↓↓↓

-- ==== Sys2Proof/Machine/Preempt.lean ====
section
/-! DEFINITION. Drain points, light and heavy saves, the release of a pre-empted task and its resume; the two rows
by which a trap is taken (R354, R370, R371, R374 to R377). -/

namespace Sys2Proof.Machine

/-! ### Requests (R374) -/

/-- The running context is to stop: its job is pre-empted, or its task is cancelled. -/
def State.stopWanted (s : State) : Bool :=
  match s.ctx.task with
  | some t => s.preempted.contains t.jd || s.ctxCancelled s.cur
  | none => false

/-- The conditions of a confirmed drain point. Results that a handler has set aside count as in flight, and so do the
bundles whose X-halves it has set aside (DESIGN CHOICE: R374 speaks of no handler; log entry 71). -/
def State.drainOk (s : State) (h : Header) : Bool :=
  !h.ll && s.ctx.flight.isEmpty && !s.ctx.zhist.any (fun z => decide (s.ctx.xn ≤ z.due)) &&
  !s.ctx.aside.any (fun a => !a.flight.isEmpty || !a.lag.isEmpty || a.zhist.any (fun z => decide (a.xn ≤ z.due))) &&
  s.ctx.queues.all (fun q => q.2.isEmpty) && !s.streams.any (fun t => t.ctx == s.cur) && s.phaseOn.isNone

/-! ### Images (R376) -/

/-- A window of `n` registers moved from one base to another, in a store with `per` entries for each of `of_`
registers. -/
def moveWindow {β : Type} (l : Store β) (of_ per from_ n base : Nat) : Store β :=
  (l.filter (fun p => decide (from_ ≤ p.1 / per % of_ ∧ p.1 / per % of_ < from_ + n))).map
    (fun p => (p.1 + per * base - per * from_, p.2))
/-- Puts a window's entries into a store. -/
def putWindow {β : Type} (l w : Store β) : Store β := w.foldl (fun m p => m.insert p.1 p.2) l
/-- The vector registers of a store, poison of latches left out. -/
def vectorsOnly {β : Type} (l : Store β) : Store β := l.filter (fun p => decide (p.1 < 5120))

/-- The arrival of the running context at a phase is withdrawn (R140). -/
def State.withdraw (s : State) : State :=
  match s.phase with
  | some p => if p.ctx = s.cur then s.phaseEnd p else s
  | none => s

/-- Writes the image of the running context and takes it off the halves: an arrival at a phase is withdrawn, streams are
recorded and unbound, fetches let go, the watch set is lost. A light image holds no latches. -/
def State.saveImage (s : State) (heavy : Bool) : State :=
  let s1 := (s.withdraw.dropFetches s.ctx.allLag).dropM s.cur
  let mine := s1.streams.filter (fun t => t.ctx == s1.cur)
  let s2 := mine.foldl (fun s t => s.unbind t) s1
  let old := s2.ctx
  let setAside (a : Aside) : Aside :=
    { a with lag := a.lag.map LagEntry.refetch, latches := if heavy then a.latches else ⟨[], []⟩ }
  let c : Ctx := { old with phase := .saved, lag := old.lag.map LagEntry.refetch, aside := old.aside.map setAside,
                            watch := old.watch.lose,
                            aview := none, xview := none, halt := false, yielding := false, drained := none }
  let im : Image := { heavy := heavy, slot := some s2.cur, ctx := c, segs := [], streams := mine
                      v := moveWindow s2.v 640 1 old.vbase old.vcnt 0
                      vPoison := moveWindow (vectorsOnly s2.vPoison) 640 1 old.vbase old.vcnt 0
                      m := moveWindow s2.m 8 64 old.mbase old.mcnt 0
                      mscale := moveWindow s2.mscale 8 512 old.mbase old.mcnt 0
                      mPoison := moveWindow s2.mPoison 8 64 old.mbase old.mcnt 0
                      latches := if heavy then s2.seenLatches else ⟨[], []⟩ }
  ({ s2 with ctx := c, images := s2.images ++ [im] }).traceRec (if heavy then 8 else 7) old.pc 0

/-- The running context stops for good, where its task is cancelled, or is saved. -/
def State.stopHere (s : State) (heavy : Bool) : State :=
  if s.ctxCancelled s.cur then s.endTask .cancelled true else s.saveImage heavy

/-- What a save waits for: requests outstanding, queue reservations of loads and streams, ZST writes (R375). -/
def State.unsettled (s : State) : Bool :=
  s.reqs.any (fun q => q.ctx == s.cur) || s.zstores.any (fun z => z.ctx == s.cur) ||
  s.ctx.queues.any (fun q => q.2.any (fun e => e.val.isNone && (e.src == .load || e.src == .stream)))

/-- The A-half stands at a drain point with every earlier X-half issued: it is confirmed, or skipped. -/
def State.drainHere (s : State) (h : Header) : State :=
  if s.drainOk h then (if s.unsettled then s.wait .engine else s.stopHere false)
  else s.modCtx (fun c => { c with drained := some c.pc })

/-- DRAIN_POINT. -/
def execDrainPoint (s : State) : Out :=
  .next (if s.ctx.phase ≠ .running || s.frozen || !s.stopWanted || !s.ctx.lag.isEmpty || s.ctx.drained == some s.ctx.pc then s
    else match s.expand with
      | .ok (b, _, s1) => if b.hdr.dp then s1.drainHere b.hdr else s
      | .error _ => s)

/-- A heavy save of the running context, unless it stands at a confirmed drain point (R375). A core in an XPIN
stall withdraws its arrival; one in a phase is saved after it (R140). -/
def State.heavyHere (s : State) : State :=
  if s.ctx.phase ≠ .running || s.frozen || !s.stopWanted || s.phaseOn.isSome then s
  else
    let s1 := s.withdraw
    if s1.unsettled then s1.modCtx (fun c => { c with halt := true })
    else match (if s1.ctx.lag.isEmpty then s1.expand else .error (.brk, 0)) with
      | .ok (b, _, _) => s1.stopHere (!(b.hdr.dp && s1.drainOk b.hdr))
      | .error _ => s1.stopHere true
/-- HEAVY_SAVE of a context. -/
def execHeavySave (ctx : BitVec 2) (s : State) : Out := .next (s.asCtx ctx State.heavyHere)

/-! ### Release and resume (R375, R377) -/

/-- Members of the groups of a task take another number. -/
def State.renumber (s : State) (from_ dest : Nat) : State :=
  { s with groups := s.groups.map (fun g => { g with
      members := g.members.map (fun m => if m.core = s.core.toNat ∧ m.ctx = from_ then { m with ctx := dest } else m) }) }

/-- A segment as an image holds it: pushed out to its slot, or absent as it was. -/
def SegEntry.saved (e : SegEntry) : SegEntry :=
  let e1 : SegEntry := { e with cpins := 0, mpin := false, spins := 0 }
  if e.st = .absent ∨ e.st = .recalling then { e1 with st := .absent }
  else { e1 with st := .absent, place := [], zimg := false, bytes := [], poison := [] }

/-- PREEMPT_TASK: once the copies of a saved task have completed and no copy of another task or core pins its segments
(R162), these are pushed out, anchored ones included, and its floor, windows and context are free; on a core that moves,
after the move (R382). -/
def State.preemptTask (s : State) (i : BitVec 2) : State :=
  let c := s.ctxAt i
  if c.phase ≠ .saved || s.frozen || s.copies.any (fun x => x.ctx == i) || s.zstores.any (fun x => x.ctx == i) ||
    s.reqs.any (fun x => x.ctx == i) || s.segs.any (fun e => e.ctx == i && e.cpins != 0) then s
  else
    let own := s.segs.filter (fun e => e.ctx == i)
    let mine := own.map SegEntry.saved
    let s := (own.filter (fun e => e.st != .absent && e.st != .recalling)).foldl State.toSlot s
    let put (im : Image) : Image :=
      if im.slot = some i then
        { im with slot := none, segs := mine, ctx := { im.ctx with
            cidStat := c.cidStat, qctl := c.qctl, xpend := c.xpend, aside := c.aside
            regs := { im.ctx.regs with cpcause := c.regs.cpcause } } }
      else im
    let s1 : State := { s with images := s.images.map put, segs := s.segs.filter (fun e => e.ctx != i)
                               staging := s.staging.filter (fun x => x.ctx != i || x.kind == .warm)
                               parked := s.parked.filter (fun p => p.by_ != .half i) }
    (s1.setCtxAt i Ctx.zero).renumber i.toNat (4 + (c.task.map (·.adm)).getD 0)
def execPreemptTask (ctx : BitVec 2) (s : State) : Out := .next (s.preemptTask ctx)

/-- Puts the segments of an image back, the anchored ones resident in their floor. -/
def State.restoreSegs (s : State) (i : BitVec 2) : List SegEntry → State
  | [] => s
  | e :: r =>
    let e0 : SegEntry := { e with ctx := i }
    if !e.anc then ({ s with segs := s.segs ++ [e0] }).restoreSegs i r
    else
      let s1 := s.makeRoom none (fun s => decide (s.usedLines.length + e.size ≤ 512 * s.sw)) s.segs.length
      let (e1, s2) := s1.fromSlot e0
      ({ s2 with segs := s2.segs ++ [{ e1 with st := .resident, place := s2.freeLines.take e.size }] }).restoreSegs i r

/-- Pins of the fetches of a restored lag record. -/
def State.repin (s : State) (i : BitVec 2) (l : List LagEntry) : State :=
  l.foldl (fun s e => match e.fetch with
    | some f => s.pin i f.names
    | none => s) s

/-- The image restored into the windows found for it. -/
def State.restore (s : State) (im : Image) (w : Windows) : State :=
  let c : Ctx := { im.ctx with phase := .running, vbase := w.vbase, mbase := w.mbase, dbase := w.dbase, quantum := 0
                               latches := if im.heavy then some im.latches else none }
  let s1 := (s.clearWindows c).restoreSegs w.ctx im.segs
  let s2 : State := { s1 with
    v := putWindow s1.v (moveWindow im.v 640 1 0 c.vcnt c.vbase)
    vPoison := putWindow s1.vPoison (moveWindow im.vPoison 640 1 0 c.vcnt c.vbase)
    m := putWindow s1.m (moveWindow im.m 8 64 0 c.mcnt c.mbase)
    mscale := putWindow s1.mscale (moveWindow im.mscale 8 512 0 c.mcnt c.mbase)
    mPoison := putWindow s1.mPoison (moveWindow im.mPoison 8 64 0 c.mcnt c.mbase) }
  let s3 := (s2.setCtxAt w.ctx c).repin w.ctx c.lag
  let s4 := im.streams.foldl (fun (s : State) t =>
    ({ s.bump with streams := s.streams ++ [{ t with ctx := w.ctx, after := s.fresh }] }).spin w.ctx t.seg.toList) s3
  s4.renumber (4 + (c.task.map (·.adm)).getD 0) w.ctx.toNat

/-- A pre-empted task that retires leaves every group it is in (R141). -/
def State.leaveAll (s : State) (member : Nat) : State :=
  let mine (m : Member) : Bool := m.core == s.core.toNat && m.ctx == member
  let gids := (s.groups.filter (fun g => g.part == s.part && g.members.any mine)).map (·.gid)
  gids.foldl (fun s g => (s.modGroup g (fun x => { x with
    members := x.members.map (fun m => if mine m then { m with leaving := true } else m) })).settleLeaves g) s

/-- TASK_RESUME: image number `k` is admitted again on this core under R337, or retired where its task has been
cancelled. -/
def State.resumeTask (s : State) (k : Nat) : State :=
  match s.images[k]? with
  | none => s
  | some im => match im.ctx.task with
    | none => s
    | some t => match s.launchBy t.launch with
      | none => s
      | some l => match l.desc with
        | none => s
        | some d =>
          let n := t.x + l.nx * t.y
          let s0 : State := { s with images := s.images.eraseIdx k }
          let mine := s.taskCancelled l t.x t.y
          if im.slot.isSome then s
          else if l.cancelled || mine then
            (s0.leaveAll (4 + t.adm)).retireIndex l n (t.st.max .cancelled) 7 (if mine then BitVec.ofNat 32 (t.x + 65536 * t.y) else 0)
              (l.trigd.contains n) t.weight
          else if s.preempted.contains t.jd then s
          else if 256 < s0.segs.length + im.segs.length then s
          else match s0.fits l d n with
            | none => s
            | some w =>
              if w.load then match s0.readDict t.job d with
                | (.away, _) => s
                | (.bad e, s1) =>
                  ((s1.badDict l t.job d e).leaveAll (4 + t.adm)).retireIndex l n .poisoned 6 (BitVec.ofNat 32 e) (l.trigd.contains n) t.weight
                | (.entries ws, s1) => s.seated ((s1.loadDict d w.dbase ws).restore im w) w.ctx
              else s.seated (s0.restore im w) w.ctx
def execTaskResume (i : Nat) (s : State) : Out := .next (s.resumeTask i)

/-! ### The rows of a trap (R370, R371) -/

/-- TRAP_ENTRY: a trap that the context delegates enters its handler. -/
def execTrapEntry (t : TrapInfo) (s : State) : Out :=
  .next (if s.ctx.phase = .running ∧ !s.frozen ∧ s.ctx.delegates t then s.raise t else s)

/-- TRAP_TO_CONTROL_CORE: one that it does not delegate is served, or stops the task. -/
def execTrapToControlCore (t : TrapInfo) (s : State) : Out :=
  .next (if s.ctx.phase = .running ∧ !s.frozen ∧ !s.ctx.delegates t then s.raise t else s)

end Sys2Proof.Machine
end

↑↑↑

In the records above, find each line that mentions the word "watch", and copy it.

recorded and unbound, fetches let go, the watch set is lost. A light image holds no latches. -/
                            watch := old.watch.lose,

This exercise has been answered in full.